**Stored data:**

***

-- ==== Sys2Proof/Laws/Spi.lean ====
section
/-! SUPPORT. What a decode does when its calls complete: the bytes it returns and the state it leaves (R123, R124). -/

namespace Sys2Proof.Machine

/-! ### Samples and calls used up -/

@[simp] theorem skipSamples_calls (k : Nat) (e : Env) : (skipSamples k e).calls = e.calls := by
  induction k generalizing e with
  | zero => rfl
  | succ k ih =>
    obtain ⟨calls, samples, drawn, image, laterImages, host⟩ := e
    rw [skipSamples, ih]
    cases samples <;> rfl

@[simp] theorem skipSamples_image (k : Nat) (e : Env) : (skipSamples k e).image = e.image := by
  induction k generalizing e with
  | zero => rfl
  | succ k ih =>
    obtain ⟨calls, samples, drawn, image, laterImages, host⟩ := e
    rw [skipSamples, ih]
    cases samples <;> rfl

@[simp] theorem skipSamples_laterImages (k : Nat) (e : Env) : (skipSamples k e).laterImages = e.laterImages := by
  induction k generalizing e with
  | zero => rfl
  | succ k ih =>
    obtain ⟨calls, samples, drawn, image, laterImages, host⟩ := e
    rw [skipSamples, ih]
    cases samples <;> rfl

@[simp] theorem skipSamples_host (k : Nat) (e : Env) : (skipSamples k e).host = e.host := by
  induction k generalizing e with
  | zero => rfl
  | succ k ih =>
    obtain ⟨calls, samples, drawn, image, laterImages, host⟩ := e
    rw [skipSamples, ih]
    cases samples <;> rfl

theorem skipSamples_withCalls (k : Nat) (e : Env) (cs : List CallOutcome) :
    skipSamples k { e with calls := cs } = { skipSamples k e with calls := cs } := by
  induction k generalizing e with
  | zero => rfl
  | succ k ih =>
    obtain ⟨calls, samples, drawn, image, laterImages, host⟩ := e
    rw [skipSamples, skipSamples, ← ih]
    cases samples <;> rfl

theorem skipSamples_add (j k : Nat) (e : Env) : skipSamples k (skipSamples j e) = skipSamples (j + k) e := by
  induction j generalizing e with
  | zero => rw [Nat.zero_add]; rfl
  | succ j ih => rw [Nat.succ_add]; exact ih _

theorem upcomingSamples_withCalls (k : Nat) (e : Env) (cs : List CallOutcome) :
    upcomingSamples k { e with calls := cs } = upcomingSamples k e := by
  induction k generalizing e with
  | zero => rfl
  | succ k ih =>
    obtain ⟨calls, samples, drawn, image, laterImages, host⟩ := e
    cases samples with
    | nil => exact congrArg (List.cons _) (ih ⟨calls, [], drawn + 1, image, laterImages, host⟩)
    | cons v vs => exact congrArg (List.cons _) (ih ⟨calls, vs, drawn, image, laterImages, host⟩)

theorem upcomingSamples_add (j k : Nat) (e : Env) :
    upcomingSamples (j + k) e = upcomingSamples j e ++ upcomingSamples k (skipSamples j e) := by
  induction j generalizing e with
  | zero => rw [Nat.zero_add]; rfl
  | succ j ih => rw [Nat.succ_add]; simp [upcomingSamples, skipSamples, ih]

@[simp] theorem upcomingSamples_length (k : Nat) (e : Env) : (upcomingSamples k e).length = k := by
  induction k generalizing e with
  | zero => rfl
  | succ k ih => simp [upcomingSamples, ih]

@[simp] theorem upcomingBits_length (k : Nat) (s : State) : (upcomingBits k s).length = k := by simp [upcomingBits]

theorem envAfter_calm {s : State} (h : s.calm) (n k : Nat) (s' : State) (hs : s'.env = envAfter n k s) : s'.calm := by
  intro o ho
  rw [State.calm] at h
  rw [hs] at ho
  exact h o (List.mem_of_mem_drop ho)

theorem envAfter_envAfter {s s' : State} (m j n k : Nat) (hs : s'.env = envAfter m j s) :
    envAfter n k s' = envAfter (m + n) (j + k) s := by
  simp only [envAfter, hs, skipSamples_withCalls, skipSamples_add, List.drop_drop]

theorem envAfter_zero (s : State) : envAfter 0 0 s = s.env := rfl

theorem dropCalls_env (n : Nat) (s : State) : (dropCalls n s).env = envAfter n 0 s := rfl

theorem upcomingBits_envAfter {s s' : State} (m j k : Nat) (hs : s'.env = envAfter m j s) (hc : s'.cfg = s.cfg) :
    upcomingBits (j + k) s = upcomingBits j s ++ upcomingBits k s' := by
  simp only [upcomingBits, upcomingSamples_add, List.map_append, hs, hc, envAfter, upcomingSamples_withCalls]

/-! ### The decoder -/

/-- One bit cycle with the clock low (R123). -/
theorem decodeBits_calm {sel : Selector} {h : HoldState} (n : Nat) {acc : Byte} {s : State} (hc : s.calm)
    (hp : s.pins = ⟨sel, false, false, h⟩) (hr : s.rx = some acc) :
    decodeBits sel n acc s = .ok ((upcomingBits n s).foldl shiftIn acc)
      { s with
        rx := some ((upcomingBits n s).foldl shiftIn acc)
        trace := s.trace ++ bitCycleEvents sel (upcomingBits n s)
        env := envAfter (2 * n) n s } := by
  induction n generalizing acc s with
  | zero =>
    obtain ⟨cfg, pins, buf, blen, rx, status, ident, dev, record, attempts, st, estep, page, result, err, errstep, trace,
      phase, port, env⟩ := s
    simp only at hr
    subst hr
    simp [decodeBits, upcomingBits, upcomingSamples, bitCycleEvents, envAfter, skipSamples]
  | succ n ih =>
    set m := dataIn s.cfg (nextSample s.env).1 with hm
    let s1 : State := { State.emit { s with env := envAfter 1 1 s } (.sample m) with rx := some (shiftIn acc m) }
    have hc1 : s1.calm := envAfter_calm hc 1 1 s1 rfl
    let s2 : State := { s with
        rx := some (shiftIn acc m)
        trace := s.trace ++ [.sample m, .write [⟨sel, true, false⟩, ⟨sel, false, false⟩]]
        env := envAfter 2 1 s }
    have hw : write [⟨sel, true, false⟩, ⟨sel, false, false⟩] s1 = .ok () s2 := by
      rw [write_calm hc1]
      congr 1
      have he : (dropCalls 1 s1).env = envAfter 2 1 s := by
        rw [dropCalls_env, envAfter_envAfter 1 1 1 0 (show s1.env = envAfter 1 1 s from rfl)]
      have : ((dropCalls 1 s1).driveAll [⟨sel, true, false⟩, ⟨sel, false, false⟩]).emit
          (.write [⟨sel, true, false⟩, ⟨sel, false, false⟩])
          = { s with
              pins := ⟨sel, false, false, s.pins.hold⟩
              rx := some (shiftIn acc m)
              trace := (s.trace ++ [.sample m]) ++ [.write [⟨sel, true, false⟩, ⟨sel, false, false⟩]]
              env := (dropCalls 1 s1).env } := rfl
      rw [this, he]
      have hpins : (⟨sel, false, false, s.pins.hold⟩ : Pins) = s.pins := by rw [hp]
      rw [hpins]
      simp [s2]
    have hc2 : s2.calm := envAfter_calm hc 2 1 s2 rfl
    have hbits : upcomingBits (n + 1) s = m :: upcomingBits n s2 := by
      rw [Nat.add_comm, upcomingBits_envAfter 2 1 n (show s2.env = envAfter 2 1 s from rfl) rfl]
      rfl
    rw [decodeBits, readPins_calm hc, bind_ok, hw, bind_ok, ih hc2 hp rfl, hbits]
    congr 1
    have he : envAfter (2 * n) n s2 = envAfter (2 * (n + 1)) (n + 1) s := by
      rw [envAfter_envAfter 2 1 _ _ (show s2.env = envAfter 2 1 s from rfl)]
      congr 1 <;> omega
    rw [he]
    simp [s2, bitCycleEvents]

/-- One byte (R123): bit order MSB first. -/
theorem decodeOne_calm {sel : Selector} {h : HoldState} {s : State} (hc : s.calm) (hp : s.pins = ⟨sel, false, false, h⟩) :
    decodeOne sel s = .ok (byteOfBits (upcomingBits 8 s))
      { s with
        rx := some (byteOfBits (upcomingBits 8 s))
        trace := s.trace ++ bitCycleEvents sel (upcomingBits 8 s)
        env := envAfter 16 8 s } :=
  decodeBits_calm 8 (s := { s with rx := some 0#8 }) hc hp rfl

/-- `n` bytes in arrival order; `rx` keeps the last one. -/
theorem decodeMany_calm {sel : Selector} {h : HoldState} (n : Nat) {s : State} (hc : s.calm)
    (hp : s.pins = ⟨sel, false, false, h⟩) :
    decodeMany sel n s = .ok (bytesOfBits n (upcomingBits (8 * n) s))
      { s with
        rx := (bytesOfBits n (upcomingBits (8 * n) s)).getLast?.or s.rx
        trace := s.trace ++ bitCycleEvents sel (upcomingBits (8 * n) s)
        env := envAfter (16 * n) (8 * n) s } := by
  induction n generalizing s with
  | zero => simp [decodeMany, bytesOfBits, upcomingBits, upcomingSamples, bitCycleEvents, envAfter, skipSamples]
  | succ n ih =>
    let s1 : State := { s with
        rx := some (byteOfBits (upcomingBits 8 s))
        trace := s.trace ++ bitCycleEvents sel (upcomingBits 8 s)
        env := envAfter 16 8 s }
    have hbits : upcomingBits (8 * (n + 1)) s = upcomingBits 8 s ++ upcomingBits (8 * n) s1 := by
      rw [show 8 * (n + 1) = 8 + 8 * n by omega]
      exact upcomingBits_envAfter 16 8 _ rfl rfl
    have hbytes : bytesOfBits (n + 1) (upcomingBits (8 * (n + 1)) s)
        = byteOfBits (upcomingBits 8 s) :: bytesOfBits n (upcomingBits (8 * n) s1) := by
      rw [hbits, bytesOfBits, List.take_left' (by simp), List.drop_left' (by simp)]
    have hc1 : s1.calm := envAfter_calm hc 16 8 s1 rfl
    rw [decodeMany, decodeOne_calm hc hp, bind_ok, ih hc1 hp, bind_ok, hbytes, hbits]
    congr 1
    have he : envAfter (16 * n) (8 * n) s1 = envAfter (16 * (n + 1)) (8 * (n + 1)) s := by
      rw [envAfter_envAfter 16 8 _ _ (show s1.env = envAfter 16 8 s from rfl)]
      congr 1 <;> omega
    rw [he]
    cases bytesOfBits n (upcomingBits (8 * n) s1) with
    | nil => simp [s1, bitCycleEvents]
    | cons b bs =>
      obtain ⟨x, hx⟩ : ∃ x, (b :: bs).getLast? = some x := ⟨_, List.getLast?_cons⟩
      simp [s1, bitCycleEvents, List.getLast?_cons_cons, hx]

/-- Two events a bit: `8n` samples and `8n` writes of two vectors (R124). -/
@[simp] theorem bitCycleEvents_length (sel : Selector) (ms : List Bool) : (bitCycleEvents sel ms).length = 2 * ms.length := by
  induction ms with
  | nil => rfl
  | cons m ms ih => simp only [bitCycleEvents, List.flatMap_cons, List.length_append, List.length_cons] at ih ⊢; simp [ih]; omega

/-- What `decode_bytes` does when its calls complete (R124, R126): from any levels of the lines. -/
theorem decodeBytes_calm {sel : Selector} (n : Nat) {s : State} (hc : s.calm) :
    decodeBytes sel n s = .ok (bytesOfBits n (upcomingBits (8 * n) s))
      { s with
        pins := ⟨.selIdle, false, false, s.pins.hold⟩
        rx := (bytesOfBits n (upcomingBits (8 * n) s)).getLast?.or s.rx
        trace := s.trace ++ [.select sel] ++ bitCycleEvents sel (upcomingBits (8 * n) s) ++ [.select .selIdle]
        env := envAfter (16 * n + 2) (8 * n) s } := by
  let s1 : State := ((dropCalls 1 s).drive ⟨sel, false, false⟩).emit (.select sel)
  have h1 : s1.env = envAfter 1 0 s := rfl
  have hc1 : s1.calm := envAfter_calm hc 1 0 s1 h1
  have hbits : upcomingBits (8 * n) s1 = upcomingBits (8 * n) s := by
    have := upcomingBits_envAfter (s := s) 1 0 (8 * n) h1 rfl
    rw [Nat.zero_add] at this
    rw [this]; rfl
  let s2 : State := { s1 with
        rx := (bytesOfBits n (upcomingBits (8 * n) s1)).getLast?.or s1.rx
        trace := s1.trace ++ bitCycleEvents sel (upcomingBits (8 * n) s1)
        env := envAfter (16 * n) (8 * n) s1 }
  have h2 : s2.env = envAfter (1 + 16 * n) (0 + 8 * n) s := envAfter_envAfter 1 0 _ _ h1
  have hc2 : s2.calm := envAfter_calm hc _ _ s2 h2
  rw [decodeBytes, select_calm hc, bind_ok, decodeMany_calm n hc1 rfl, bind_ok, select_calm hc2, bind_ok]
  have h3 : (dropCalls 1 s2).env = envAfter (16 * n + 2) (8 * n) s := by
    rw [dropCalls_env, envAfter_envAfter _ _ 1 0 h2]; congr 1 <;> omega
  have h4 : ((dropCalls 1 s2).drive ⟨.selIdle, false, false⟩).emit (.select .selIdle)
      = { s with
          pins := ⟨.selIdle, false, false, s.pins.hold⟩
          rx := s2.rx
          trace := s2.trace ++ [.select .selIdle]
          env := (dropCalls 1 s2).env } := rfl
  rw [h4, h3]
  simp only [s2, hbits]
  rfl

end Sys2Proof.Machine
end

***

**To do:** Across the records, count the lines holding the string "this". Give the number and stop.

**Answer to the problem:** 3